It’s a fairly straightforward answer with R, too:

```
a <- matrix(c(1, 2, 3,
5, 5, 5,
3, 1, 4),
3, 3, byrow = TRUE)
a
```

```
## [,1] [,2] [,3]
## [1,] 1 2 3
## [2,] 5 5 5
## [3,] 3 1 4
```

`max(rowSums(a))`

`## [1] 15`

and done. Nice. No `for`

loops. Or are there? Of course there are, somewhere, but

can we write this “like” the APL solution and be more explicit with the “reduce”

steps over binary operators? R has a `Reduce()`

function for exactly this case.

A simplified `rowSums()`

function could just be applying the `sum`

operation to

the rows of the matrix

`s <- function(x) apply(x, 1, sum)`

but `sum(x)`

is itself vectorised - it’s an application of the binary `+`

operation

across a vector, so really we could have

```
s <- function(x) apply(x, 1, (y) Reduce(`+`, y))
s(a)
```

`## [1] 6 15 8`

This isn’t so bad compared to APL which “naturally” performs the reduction

over that dimension.

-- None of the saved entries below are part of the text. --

-- ==== Sys2Proof/Machine/Step.lean ====
section
/-! DEFINITION. One step of the block: the command at the front of the queue has its effect; with no command waiting, one RCLK
tick passes (log 3). -/

namespace Sys2Proof.Machine

/-- Take the command at the front of the queue and execute it with the queue's rest; on an empty queue time advances by one tick
of 156.25 ps. -/
def step (s : State) : Host.Outcome State Fault Refusal :=
  match s.pending with
  | [] => .next { s with now := s.now + 1 }
  | i :: rest => exec i { s with pending := rest }

/-- `s` with the command a word spells at the front of its queue; unchanged where the word spells none. -/
def State.withFetchWord (s : State) (nbits w : Nat) : State :=
  match decodeTableWord nbits w with
  | some i => { s with pending := i :: s.pending }
  | none => s

end Sys2Proof.Machine
end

Compare (`⍝`

signifies a comment):

```
x
1 2 3
5 5 5
3 1 4
⍝ "rowSums"
+/x
6 15 8
⍝ "colSums"
+⌿x
9 8 12
```

There’s nothing here that says `x`

*needs* to have more than 1 dimension, though -

it’s the same operator(s) on a vector, just that they do the same thing

```
+/(1 2 3)
6
+⌿(1 2 3)
6
```

`max`

is also vectorised, so a simple, ostensibly binary version of that could be

```
m <- function(x, y) ifelse(x > y, x, y)
m(1, 2)
```

`## [1] 2`

`m(4, 2)`

`## [1] 4`

Together, an R solution using these could be

`Reduce(m, s(a))`

`## [1] 15`

which, if we shortened `Reduce`

to a single character

`R <- Reduce`

would be

`R(m, s(a))`

`## [1] 15`

That’s not a lot more characters than APL. I’ve abstracted at least one of the functions, though - APL uses the operators directly, in which case we’d have

```
maxWealth <- (x) R(m, apply(x, 1, (y) R(`+`, y)))
maxWealth(a)
```

`## [1] 15`

That’s *only* using `Reduce`

, binary `+`

, a simplified `max`

(which we could

imagine was a built-in we could shorten to `m`

), and the `apply`

over rows.

Comparing these directly (with some artistic license):

```
m R + R
⌈ / + /
```

The point of this whole exercise wasn’t to rebuild the APL solution in R - it

was to think more deeply about what abstractions R offers and how they compare

to a language that uses (only) the atomic constructs directly.

I *love* that in R I can pass either individual values or a vector to `sum`

and it “just deals with it”

`sum(4, 5, 6) # sum some "scalars"`

`## [1] 15`

```
vals <- c(4, 5, 6)
sum(vals) # sum a vector
```

`## [1] 15`

This ability to hide/abstract the looping over dimensions and to work directly with

objects with more than one dimension is what qualifies R as an “array language”.

This is also (mimicking, perhaps) “rank polymorphism” which APL does have. Julia

gets around this with “broadcasting”. But, at least in R, this hides/abstracts some of what is happening, and sometimes/often, that’s a `for`

loop.

Does every programmer need to know the gory details? Absolutely not. Might it be

useful for gaining a better understanding of the language and how to work with it?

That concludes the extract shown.